Finding the Common Ground
"I think there's recognition that reform has to take place anyway notwithstanding WTO. I think there's also recognition that WTO and the reform actually will create jobs," he added.
"(There's a) culture of commonalties that exists which oftentimes are substantial. I think when an American company goes to China what ends up happening is they - the people who work for us - become aware of our values. They become aware of how we value them as individuals.
"They sometimes get sent over here (to the U.S.) for training for extended periods of time, and of course they're exposed to Americans and other people of Ford Motor Company on a daily basis over there."
Ray Bracy, former president of Boeing in China, which strongly favored the PNTR, agrees.
During the past decade or so, Boeing and other companies have been observed by the Chinese, said Bracy. "They were exposed to our standards, our way of life, our ethics and practices, our religious beliefs and those things are helping open the door. I think engagement is the only way."

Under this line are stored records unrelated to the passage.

/-! ### Parking lanes -/

/-- R114. LANE_HOLD and LANE_UNHOLD; a held lane takes no reservation and accepts no claim; what stands when it is held is kept. -/
def Obligations.LanesHeld : Prop :=
  (∀ (s : State) (tag number : Byte) (kind : Nat) (c : Instr), (kind, c) ∈ [(0x29, Instr.laneHold), (0x2A, Instr.laneUnhold)] →
    let body := request kind tag [number]
    let n := number.toNat
    let e := s.env
    let y := s.yard
    let held (g : Nat → Nat) : Yard := (y.setLane n (fun l => { l with hold := g l.hold })).updateSign n
    s.Takes body →
    (s.mode = .unconfigured → Refused c s body .wrongMode) ∧
    (s.mode = .running → n < 1 ∨ 24 < n → Refused c s body .badValue) ∧
    (s.mode = .running → 1 ≤ n → n ≤ 24 → y.lane? n = none → Refused c s body .notFound) ∧
    (∀ l, s.mode = .running → 1 ≤ n → n ≤ 24 → y.lane? n = some l →
      (c = .laneHold → 15 ≤ l.hold → Refused c s body .wrongState) ∧
      (c = .laneHold → l.hold < 15 → Taken c s (s.withYard (held (· + 1))) body []) ∧
      (c = .laneUnhold → l.hold = 0 → Refused c s body .wrongState) ∧
      (c = .laneUnhold → l.hold = 1 → Taken c s (s.withYard ((held (· - 1)).rerunWaits e).raise) body []) ∧
      (c = .laneUnhold → 2 ≤ l.hold → Taken c s (s.withYard (held (· - 1))) body []) ∧
      (∀ g, ∃ pending, (held g).lane? n =
        some { l with hold := g l.hold, sign := ({ l with hold := g l.hold } : Lane).content, signPending := pending }))) ∧
  (∀ (y : Yard) (b : Bus) (l : Lane) (f : Nat), 0 < l.hold → y.usable b l = false ∧ l.claimable f = false)

/-- R113, R117, R134. The sign content of a lane, what a recomputation, a wanted SIGN and a requested CONFIRM_FRONT want of the lane's
one unsent command, what follows when that is taken for sending; and a claim accepted, written and released. -/
def Obligations.SignContentFollowsTheLane : Prop :=
  ∀ (y : Yard) (n : Nat) (l : Lane), y.lane? n = some l →
    let y1 := y.setLane n (fun l => { l with sign := l.content })
    l.content =
      { mode := if l.closed then .closed else if 0 < l.hold ∧ l.reservations = [] then .hold else .open
        expected1 := (l.reservations[0]?.map Reservation.bus).getD 0
        expected2 := (l.reservations[1]?.map Reservation.bus).getD 0
        expected3 := (l.reservations[2]?.map Reservation.bus).getD 0
        release := (l.release.map Prod.fst).getD 0 } ∧
    (l.content = l.sign → y.updateSign n = y) ∧
    (l.content ≠ l.sign →
      (y.unsent? (.lane n) = none → y.updateSign n = y1.queueCommand (.lane n) l.station (.sign l.content)) ∧
      (∀ c content, y.unsent? (.lane n) = some c → c.order = .sign content →
        y.updateSign n =
          { y1 with
            cmdQueue := y.cmdQueue.map (fun c => if c.owner = .lane n then { c with order := .sign l.content } else c) }) ∧
      (∀ c, y.unsent? (.lane n) = some c → c.order = .confirmFront →
        y.updateSign n = y1.setLane n (fun l => { l with signPending := true }))) ∧
    (y.unsent? (.lane n) = none →
      y.wantSign n = y.queueCommand (.lane n) l.station (.sign l.sign) ∧
      y.wantConfirm n = y.queueCommand (.lane n) l.station .confirmFront) ∧
    (∀ c, y.unsent? (.lane n) = some c →
      y.wantConfirm n = y.setLane n (fun l => { l with confirmPending := true }) ∧
      (∀ content, c.order = .sign content →
        y.wantSign n =
          { y with
            cmdQueue := y.cmdQueue.map (fun c => if c.owner = .lane n then { c with order := .sign l.sign } else c) }) ∧
      (c.order = .confirmFront → y.wantSign n = y.setLane n (fun l => { l with signPending := true }))) ∧
    (l.confirmPending = true →
      y.takenForSending n =
        (y.setLane n (fun l => { l with confirmPending := false })).queueCommand (.lane n) l.station .confirmFront) ∧
    (l.confirmPending = false → l.signPending = true →
      y.takenForSending n =
        (y.setLane n (fun l => { l with signPending := false })).queueCommand (.lane n) l.station (.sign l.sign)) ∧
    (l.confirmPending = false → l.signPending = false → y.takenForSending n = y) ∧
    (∀ f, l.claimable f = true ↔
      l.exitEnd = some f ∧ l.release = none ∧ l.hold = 0 ∧ l.mismatch = false ∧ l.dark = false) ∧
    (∀ f reason, y.writeClaim n f reason = (y.setLane n (fun l => { l with release := some (f, reason) })).updateSign n) ∧
    (∀ f reason, y.lanes.find? (fun l => l.release == some (f, reason)) = some l →
      y.releaseClaim f reason = ((y.setLane n (fun l => { l with release := none })).updateSign n).raise) ∧
    (∀ f reason, (∀ l ∈ y.lanes, l.release ≠ some (f, reason)) → y.releaseClaim f reason = y)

Boeing has become a fixture in China since the opening of the country to the West in 1972 by then-President Richard M. Nixon. That year, Boeing sold its first ten 707 jet aircraft to the awakening country, Bracy recalled.
But the company became a pawn of sorts when the U.S. sided with Taiwan during a standoff in 1996 between China and Taiwan that bordered on open hostilities.
Boeing was an easy target for the displeasure of the Chinese, which bypassed the company to order Europe's AIRBUS planes, Boeing's only real competitor, said Bracy. Boeing went from an 82 percent market share down to 67 percent, as China sent a stern message. That's business the company wants back.
"When 1,600 airplanes are expected to be delivered to China in the next 20 years - about $120 billion worth of business - we can't really afford another occurrence of what happened...," said Bracy.
Ironically, while returning Taiwan to the Chinese fold remains a non-negotiable issue for China, and political and social tensions remain at a near warlike high, according to New America Foundation's Mastel there are signs the Taiwanese are not immune to the lures of the mainland's business potential.
An Infusion of Quiet Cash
With Hong Kong serving as an unobtrusive passageway for both travelers and their cash entering China, Taiwanese investment money has been flowing into the mainland as well, said Mastel, whose second book deals with the interplay of the two economies.
"According to Taiwan, the amount is $14.4 billion. According to the Chinese, it's $22.4 billion," he said. "The Chinese see Taiwan as an important source of capital and the Taiwanese naturally want to do business in China."
And Mastel interjected a word of caution for other business interests considering joining in.
"The Chinese are trying to build Chinese industries. Westerners might be part of that, but they're not part of the long-term picture of Chinese bureaucrats."